I’m now convinced that we live in a simulation, and my ex-girlfriend was a bug.

Because she disappeared after my cash was cleared.


I bought a straight jacket the other day, and I’m starting to regret it.

I thought it would be a good look, but I just can’t pull it off.

A CEO of a large retail company lived next door to a mafia kingpin.

Although he was a good businessman, he was a terrible gambler, and racked up tens of thousands worth of gambling debts to the mafia kingpin’s bookie associates.

The kingpin comes to the businessman’s house one day with a couple big guys, and says “look, I don’t want things to get ugly, so I’ll make you a deal— we move a lot of merchandise that we ‘find’ that falls off the occasional truck. We sell it through certain intermediaries. Trouble is, they have very little business sense. They mismanage things and often settle for much less than they should for the merch.

“Since you’re a big shot in the retail biz, If you teach them how to improve the profit margins, I’ll forgive your debts. Otherwise, you can have a ‘talk’ with Rocco and Tony here”.

Considering the alternative, the businessman readily agrees to do some mentoring, and is successful in improving the profit margins. The mafia kingpin, good to his word, forgives the debts and the businessman and the kingpin continue to live happily next door to each other.

Which just goes to show: good fences make for good neighbors.

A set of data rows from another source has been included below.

-- ==== Sys2Proof/Machine/State.lean ====
section
/-!
DEFINITION. The state of the ZK96 as plain data: every register, memory, queue, counter, mode and pin
the spec gives the block, and the queue of commands that wait. A field's default is its value after
power-on reset (R539); where the spec gives none, the assumption log names the value (DESIGN CHOICE, entry 2).
Arrays are sparse maps: a list of (index, value) pairs, indices rising, an unlisted index holding the
default of its type, and no listed value equal to it (DESIGN CHOICE, entry 3).
-/

namespace Sys2Proof.Machine

/-- A sparse array: indices rising, an unlisted index holds the default value. -/
abbrev SMap (V : Type) := List (Nat × V)

/-- A byte memory: an unlisted address reads as zero. -/
abbrev Mem := List Host.Cell

/-- No command of this block ends in a fault: the spec gives every step an effect or none, and a step
whose occasion is not there leaves the state as it is (DEDUCED, entry 4). Safe. -/
inductive Fault where
deriving DecidableEq, Repr

/-- Why a command has no meaning. -/
inductive Refusal where
  /-- Raised only by Dispatch, for a row that has no meaning yet; none is left. Safe. -/
  | notModelled (mnemonic : String)
deriving DecidableEq, Repr

/-- The seven device states (Table 1.6), in code order. -/
inductive DevState where
  | reset | boot | bringUp | calibrate | ready | standby | deepStandby
deriving DecidableEq, Repr, Inhabited

/-- What leaves the block, newest first in State.out: the model's own record of its outputs (DESIGN CHOICE, entry 5). -/
inductive Out where
  /-- An MSI-X message of a vector (R482, R546). -/
  | msix (vector : Nat)
  /-- A transition at the ball of a channel, at an instant in grains of running count (R230): 0 the open input, 1 low,
  2 high, 3 the termination (R243, R244). -/
  | drive (ch : Nat) (t : Int) (lvl : Nat)
  /-- The start of an 8 ns TRIG_OUT pulse, at the firing instant it answers (R101, R313). -/
  | trigOut (i : Nat) (t : Int)
  /-- PPS_OUT from an instant on: driven high, driven low, or not driven (R364). -/
  | ppsOut (t : Int) (level : Option Bool)
  /-- REF_OUT over the span that begins at an instant: periods in the span, the first rising edge on the tick (R362). -/
  | refOut (t : Int) (periods : Nat)
  /-- A Halso message handed to a port: instant, port, class, and its blocks in order, sync header in bits [1:0] and
  payload in [65:2] (R383, Table 8.7). -/
  | halso (t : Int) (port cls : Nat) (blocks : List (BitVec 66))
  /-- A PTP message that the port sends: messageType, UDP/IPv4 or Ethernet, domainNumber, sequenceId, and the timestamp it
  carries, 0 for none (R376, R377). -/
  | ptp (msg : Nat) (udp : Bool) (dom seq : Nat) (stamp : Int)
  /-- An Announce that the port sends. -/
  | ptpAnnounce (udp : Bool) (dom seq : Nat) (a : Announce)
  /-- A block sent on a link TX lane: instant of its first bit, octet, lane, sync header in bits [1:0] and payload in
  [65:2] (R275, Tables 5.8, 5.9). -/
  | link (t : Int) (o lane : Nat) (block : BitVec 66)
deriving DecidableEq, Repr, Inhabited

What do you call someone who attends both Catholic and Protestant worship services?

Bisectual.


So a Lizard and a Koala sit in a tree an smoke a joint…

They are smoking, talking, simply having a good time. After about an hour, the lizard says: “Man, I’m so thirsty… I gotta go down to the river and drink some water.” So he climbs down the tree and goes to the river. There an aligator is chilling in the water and shouts: “Hey Lizard, whats going on? What’re you up to?”

“Hey my friend, I’m over there in the tree, smoking pot with the Koala, wanna join us?”

“Haha sure, gotta see this.” goes the Aligator. So he climbs out of the water, and starts walking towards the tree. The Koala sees him, opens his eyes in amazement and says:

“Dude… How much did you drink???”


I say, I say, I say, did you hear about the musician who didn’t show up for his Thanksgiving performance?

It was a No-show-vember.


What does Trump have in common with the Thanksgiving turkey?

Both will need a pardon by Thanksgiving.


I got a camo jacket for my birthday.

I can’t see myself wearing it, though.